Cornelius Van Schaack Roosevelt III (October 23, 1915 – August 3, 1991) was an American intelligence officer, business executive and World War II veteran, who was a grandson of President Theodore Roosevelt. He worked for the CIA from the close of World War II until his retirement in 1973.

==Early life==
He was the third child of Theodore Roosevelt Jr. and Eleanor Butler Alexander and therefore the grandson of President Theodore Roosevelt. His siblings were Grace, Theodore Roosevelt IV, and Quentin Roosevelt II. He attended Harvard University and graduated in 1938 from the Massachusetts Institute of Technology, where he was a member of St.

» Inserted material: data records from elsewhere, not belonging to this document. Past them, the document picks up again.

/-- Function and tenant that own the place of an error, if any do (R407, R412). -/
def State.errorOwner (s : State) (unit : BitVec 4) (loc : Dword) : Option (Nat × BitVec 6) :=
  let place := errorPlace loc
  let of := fun (gr : Grid) => (gr.fn, gr.tenant)
  let frame := (s.frames.find? (fun f => f.held && f.frame == place / 65536)).map (fun f => (f.fn, f.tenant))
  match unit.toNat with
  | 2 => some (of (s.grd (s.wgp (place / 2 ^ 20)).grid))
  | 8 => ((s.l1.find? (fun x => x.owner == errorGroup loc && x.sector == place / 32)).map (fun x => (0, x.tenant))).or frame
  | 9 => ((s.rdc.find? (fun x => x.owner == errorGroup loc && x.sector == place / 32)).map (fun x => (0, x.tenant))).or frame
  | 5 | 6 | 7 => if loc.getLsbD 63 then some (of (s.gridOf (errorGroup loc))) else frame
  | _ => some (of (s.gridOf (errorGroup loc)))

/-- The tenant field of an event that belongs to no tenant (R410). -/
def noTenant : BitVec 6 := 0x3F

/-- The ECC record of an error (R411): a line number, or the location within the structure. -/
def State.tapError (s : State) (unit : BitVec 4) (loc : Dword) (hard : Bool) : State :=
  let at_ := s.errorSource unit loc
  let tenant := ((s.errorOwner unit loc).map (·.2)).getD noTenant
  let place := if 5 ≤ unit.toNat then errorPlace loc / 64 else errorPlace loc
  s.tapDie at_.1 0x32 at_.2 tenant (BitVec.ofBool hard ++ 0#27 ++ unit) (BitVec.ofNat 32 place)

/-- The granule of a place is poisoned. -/
def State.poisonPlace (s : State) (unit : BitVec 4) (place : Nat) : State :=
  let g := granule unit.toNat place
  { s with poison := s.poison ++
      ((List.range (g.2 / 8)).map (fun k => (unit.toNat, g.1 / 8 + k))).filter (fun e => !s.poison.contains e) }

/-- The context of a group is being saved, and what is saved is read (R402). -/
def State.saving (s : State) (i : Nat) : Bool :=
  (s.gridOf i).st == .saved && s.saves.any (fun j => j.queue == (s.gridOf i).queue)

/-- An error in the registers, the take store or the tiles that a SAVE reads: the SAVE ends with it (R402). -/
def State.spoilSave (s : State) (q : Nat) : State :=
  { s with saves := s.saves.map (fun (j : SaveJob) => if j.queue == q then { j with bad := true } else j) }

/-- Delivers an error: a register-file error at the reading thread, an error that nothing consumed with SRC 3 at the
next boundary; else its place is poisoned and the reader traps (R406). -/
def State.deliverError (s : State) (unit : BitVec 4) (loc : Dword) : State :=
  let i := errorGroup loc
  let g := s.grp i
  let t := { Trap.plain codeEcc (g.walkFrom.getD g.lowest) with
    detail := unit.setWidth 16, info := BitVec.ofNat 64 (errorPlace loc) }
  if (unit = 1 || unit = 3 || unit = 4) && s.saving i then s.spoilSave (s.gridOf i).queue
  else if unit = 1 then (if g.issuing && (s.gridOf i).st = .running then s.deliver i t else s)
  else if errorLoose unit loc then
    match s.errorReceiver i with
    | none => if i < s.groups.length then s.modGrid (s.gridOf i).root (fun r => { r with mcheck := true }) else s
    | some k => s.modGrp k (fun g => { g with pend := g.pend ++ [{ t with thread := g.lowestAlive, src := 3 }] })
  else s.poisonPlace unit (errorPlace loc)

/-- MACHINE_CHECK: it is reported through AER of the function that owns the place, else of the physical one (R407). -/
def execMachineCheck (unit : BitVec 4) (loc : Dword) (s : State) : Host.Outcome State Fault Refusal :=
  s.when (1 ≤ unit.toNat && unit.toNat ≤ 7) (fun s =>
    let s1 := (s.tapError unit loc true).deliverError unit loc
    { s1 with aer := s1.aer ++ [(((s.errorOwner unit loc).map (·.1)).getD 0, errorPlace loc)] })

/-- A parity error of an L1 (structure 8, its core in bits [62:47]) or of an RDC (9, its die) drops the line (R82). -/
def State.dropFaulty (s : State) (unit : BitVec 4) (loc : Dword) : State :=
  let line := errorPlace loc / 64
  let keep := fun (x : Sector) => x.owner != errorGroup loc || x.sector / 2 != line
  if unit = 8 then { s with l1 := s.l1.filter keep }
  else if unit = 9 then { s with rdc := s.rdc.filter keep }
  else s

/-- CORRECTABLE_ERROR. -/
def execCorrectableError (unit : BitVec 4) (loc : Dword) (s : State) : Host.Outcome State Fault Refusal :=
  s.when (1 ≤ unit.toNat && unit.toNat ≤ 9) (fun s => (s.tapError unit loc false).dropFaulty unit loc)

end Sys2Proof.Machine
end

Anthony Hall.

As an Oyster Bay Roosevelt, and through his ancestor and namesake Cornelius Van Schaack Roosevelt (1794–1871), he was a descendant of the Schuyler family.

==Career==
From 1938 to 1941, Roosevelt was a mining engineer for the American Smelting and Mining Company in Mexico.

===World War II===
He served in the Navy during World War II. He was commissioned as an ensign in the Naval Reserve on May 28, 1942, and promoted to lieutenant (junior grade) on July 1, 1943. He remained in the Naval Reserve after the war and was promoted to lieutenant commander in 1951.

===Post-War career===
From 1946 to 1949, he moved to Shanghai where he was the manager of the mining division of William Hunt & Co. In 1949, after the Communist takeover in China, he relocated to Hong Kong where he served as president of the company in 1950. During the same period, he also served as president of International Industries Inc. in Hong Kong.

In 1952, after a brief stint as vice president of Security Banknote Co. in Philadelphia, a research administrator for the Office of Naval Research and president of Linderman Engineering Co., he joined the Central Intelligence Agency in Washington. While in the CIA, he was the chief of the Technical Services Division/TSD from 1959 to 1962.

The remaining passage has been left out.